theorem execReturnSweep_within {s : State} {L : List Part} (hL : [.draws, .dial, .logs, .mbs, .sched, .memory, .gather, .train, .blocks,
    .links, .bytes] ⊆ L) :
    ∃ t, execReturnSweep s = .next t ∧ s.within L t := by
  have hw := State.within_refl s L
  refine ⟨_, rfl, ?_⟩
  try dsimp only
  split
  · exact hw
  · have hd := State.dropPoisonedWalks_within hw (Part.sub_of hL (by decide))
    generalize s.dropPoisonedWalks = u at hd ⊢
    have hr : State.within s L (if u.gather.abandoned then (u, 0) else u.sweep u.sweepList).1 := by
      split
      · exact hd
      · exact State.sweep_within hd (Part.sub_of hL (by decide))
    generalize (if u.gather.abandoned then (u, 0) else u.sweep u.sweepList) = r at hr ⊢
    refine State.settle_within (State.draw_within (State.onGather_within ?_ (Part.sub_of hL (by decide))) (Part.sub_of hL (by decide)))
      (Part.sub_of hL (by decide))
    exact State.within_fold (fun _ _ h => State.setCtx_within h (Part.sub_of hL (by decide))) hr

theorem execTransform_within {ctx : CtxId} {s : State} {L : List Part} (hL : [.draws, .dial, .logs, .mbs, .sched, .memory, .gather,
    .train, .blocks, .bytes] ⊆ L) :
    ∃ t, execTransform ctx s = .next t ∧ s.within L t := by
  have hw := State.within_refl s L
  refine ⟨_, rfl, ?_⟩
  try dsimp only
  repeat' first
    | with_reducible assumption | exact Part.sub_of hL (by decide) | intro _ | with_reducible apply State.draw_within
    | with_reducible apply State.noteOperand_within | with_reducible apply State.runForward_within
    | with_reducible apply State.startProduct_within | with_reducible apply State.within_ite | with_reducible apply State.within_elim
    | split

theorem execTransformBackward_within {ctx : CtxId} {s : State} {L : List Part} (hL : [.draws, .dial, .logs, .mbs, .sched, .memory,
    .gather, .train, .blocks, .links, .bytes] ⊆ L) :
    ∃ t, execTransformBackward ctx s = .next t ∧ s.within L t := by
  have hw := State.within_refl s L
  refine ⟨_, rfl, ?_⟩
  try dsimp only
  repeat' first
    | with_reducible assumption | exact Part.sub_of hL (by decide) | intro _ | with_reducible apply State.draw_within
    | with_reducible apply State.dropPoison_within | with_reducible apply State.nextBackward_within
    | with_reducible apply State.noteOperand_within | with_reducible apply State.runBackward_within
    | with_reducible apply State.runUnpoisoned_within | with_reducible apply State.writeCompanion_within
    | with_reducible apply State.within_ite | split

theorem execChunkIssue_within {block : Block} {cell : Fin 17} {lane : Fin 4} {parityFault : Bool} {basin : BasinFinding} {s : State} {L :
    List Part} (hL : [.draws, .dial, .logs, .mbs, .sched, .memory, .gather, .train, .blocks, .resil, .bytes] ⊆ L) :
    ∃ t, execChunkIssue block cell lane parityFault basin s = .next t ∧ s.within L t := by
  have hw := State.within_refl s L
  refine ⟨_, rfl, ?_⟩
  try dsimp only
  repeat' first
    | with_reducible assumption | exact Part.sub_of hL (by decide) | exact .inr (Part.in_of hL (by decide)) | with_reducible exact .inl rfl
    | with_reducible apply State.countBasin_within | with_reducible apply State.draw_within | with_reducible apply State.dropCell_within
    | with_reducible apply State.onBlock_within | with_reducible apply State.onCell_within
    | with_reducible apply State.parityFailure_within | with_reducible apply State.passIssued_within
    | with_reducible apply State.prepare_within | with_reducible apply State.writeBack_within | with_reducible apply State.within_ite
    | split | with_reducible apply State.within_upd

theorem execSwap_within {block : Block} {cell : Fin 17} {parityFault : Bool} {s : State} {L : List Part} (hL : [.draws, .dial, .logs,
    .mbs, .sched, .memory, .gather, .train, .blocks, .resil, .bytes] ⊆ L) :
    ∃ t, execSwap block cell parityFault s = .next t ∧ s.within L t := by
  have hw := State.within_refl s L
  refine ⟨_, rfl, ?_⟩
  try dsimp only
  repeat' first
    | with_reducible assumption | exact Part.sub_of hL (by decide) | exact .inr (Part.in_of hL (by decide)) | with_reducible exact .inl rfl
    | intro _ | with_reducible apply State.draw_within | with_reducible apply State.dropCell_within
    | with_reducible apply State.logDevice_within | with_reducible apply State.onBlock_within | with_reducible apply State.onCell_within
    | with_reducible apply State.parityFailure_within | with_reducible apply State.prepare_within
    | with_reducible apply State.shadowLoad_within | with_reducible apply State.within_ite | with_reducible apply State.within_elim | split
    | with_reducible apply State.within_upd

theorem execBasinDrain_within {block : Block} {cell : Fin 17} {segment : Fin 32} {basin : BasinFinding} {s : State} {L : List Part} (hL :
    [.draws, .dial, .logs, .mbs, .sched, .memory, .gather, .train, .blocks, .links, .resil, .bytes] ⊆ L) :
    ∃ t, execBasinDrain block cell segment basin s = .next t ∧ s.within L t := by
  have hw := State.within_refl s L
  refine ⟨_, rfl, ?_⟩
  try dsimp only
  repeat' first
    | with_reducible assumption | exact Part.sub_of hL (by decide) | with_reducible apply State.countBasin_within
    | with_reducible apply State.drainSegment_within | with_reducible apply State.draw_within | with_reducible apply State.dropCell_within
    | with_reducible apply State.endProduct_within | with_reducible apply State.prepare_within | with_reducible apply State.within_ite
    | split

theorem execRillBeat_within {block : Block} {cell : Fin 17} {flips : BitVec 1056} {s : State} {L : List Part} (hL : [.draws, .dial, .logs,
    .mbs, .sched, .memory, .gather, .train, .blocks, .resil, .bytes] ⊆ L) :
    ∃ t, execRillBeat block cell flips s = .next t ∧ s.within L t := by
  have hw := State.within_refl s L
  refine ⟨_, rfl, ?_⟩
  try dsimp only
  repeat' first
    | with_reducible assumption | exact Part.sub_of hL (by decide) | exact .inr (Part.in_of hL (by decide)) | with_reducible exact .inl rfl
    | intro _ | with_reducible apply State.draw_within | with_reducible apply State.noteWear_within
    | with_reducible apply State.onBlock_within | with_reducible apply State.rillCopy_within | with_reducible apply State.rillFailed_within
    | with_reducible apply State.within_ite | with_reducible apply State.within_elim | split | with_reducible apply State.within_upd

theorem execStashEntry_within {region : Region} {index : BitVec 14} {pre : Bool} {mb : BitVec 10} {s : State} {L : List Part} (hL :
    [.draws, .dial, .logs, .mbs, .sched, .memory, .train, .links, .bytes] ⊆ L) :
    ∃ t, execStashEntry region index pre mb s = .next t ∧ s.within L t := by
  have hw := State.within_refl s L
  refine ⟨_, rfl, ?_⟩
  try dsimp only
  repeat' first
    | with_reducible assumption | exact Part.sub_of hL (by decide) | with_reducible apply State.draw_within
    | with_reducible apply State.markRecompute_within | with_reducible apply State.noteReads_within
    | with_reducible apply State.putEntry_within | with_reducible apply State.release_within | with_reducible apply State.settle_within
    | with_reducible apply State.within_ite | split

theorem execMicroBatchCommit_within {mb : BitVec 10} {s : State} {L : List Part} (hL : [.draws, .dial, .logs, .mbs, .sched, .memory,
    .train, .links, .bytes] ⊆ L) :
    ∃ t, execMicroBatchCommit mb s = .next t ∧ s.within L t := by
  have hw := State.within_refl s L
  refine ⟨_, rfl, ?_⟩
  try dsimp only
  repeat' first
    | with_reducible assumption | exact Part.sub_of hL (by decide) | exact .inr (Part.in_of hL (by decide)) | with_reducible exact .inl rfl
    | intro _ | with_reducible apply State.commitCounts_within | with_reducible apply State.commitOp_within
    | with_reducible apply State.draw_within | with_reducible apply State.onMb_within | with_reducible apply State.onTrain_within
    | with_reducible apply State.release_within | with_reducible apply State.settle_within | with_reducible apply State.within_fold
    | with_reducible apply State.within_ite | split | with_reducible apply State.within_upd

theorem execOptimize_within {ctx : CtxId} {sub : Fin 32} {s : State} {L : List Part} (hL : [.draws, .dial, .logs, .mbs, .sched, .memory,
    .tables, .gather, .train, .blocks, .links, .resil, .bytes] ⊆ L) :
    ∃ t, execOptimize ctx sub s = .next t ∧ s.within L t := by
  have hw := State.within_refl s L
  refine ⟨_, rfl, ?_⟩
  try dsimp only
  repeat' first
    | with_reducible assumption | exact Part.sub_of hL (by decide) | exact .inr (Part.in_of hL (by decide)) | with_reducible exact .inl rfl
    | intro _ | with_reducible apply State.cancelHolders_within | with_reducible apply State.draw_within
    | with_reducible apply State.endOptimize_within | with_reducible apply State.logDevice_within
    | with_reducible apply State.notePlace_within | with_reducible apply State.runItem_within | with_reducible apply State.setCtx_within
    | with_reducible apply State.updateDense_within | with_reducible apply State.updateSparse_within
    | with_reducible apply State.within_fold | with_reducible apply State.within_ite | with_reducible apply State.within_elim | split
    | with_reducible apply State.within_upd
────────────────────────────────────────
Starting at the line that contains "State.settle_within | with_reducible apply State.within_fold", retype each line through the end of the listing above and nothing else.

    | with_reducible apply State.release_within | with_reducible apply State.settle_within | with_reducible apply State.within_fold
    | with_reducible apply State.within_ite | split | with_reducible apply State.within_upd

theorem execOptimize_within {ctx : CtxId} {sub : Fin 32} {s : State} {L : List Part} (hL : [.draws, .dial, .logs, .mbs, .sched, .memory,
    .tables, .gather, .train, .blocks, .links, .resil, .bytes] ⊆ L) :
    ∃ t, execOptimize ctx sub s = .next t ∧ s.within L t := by
  have hw := State.within_refl s L
  refine ⟨_, rfl, ?_⟩
  try dsimp only
  repeat' first
    | with_reducible assumption | exact Part.sub_of hL (by decide) | exact .inr (Part.in_of hL (by decide)) | with_reducible exact .inl rfl
    | intro _ | with_reducible apply State.cancelHolders_within | with_reducible apply State.draw_within
    | with_reducible apply State.endOptimize_within | with_reducible apply State.logDevice_within
    | with_reducible apply State.notePlace_within | with_reducible apply State.runItem_within | with_reducible apply State.setCtx_within
    | with_reducible apply State.updateDense_within | with_reducible apply State.updateSparse_within
    | with_reducible apply State.within_fold | with_reducible apply State.within_ite | with_reducible apply State.within_elim | split
    | with_reducible apply State.within_upd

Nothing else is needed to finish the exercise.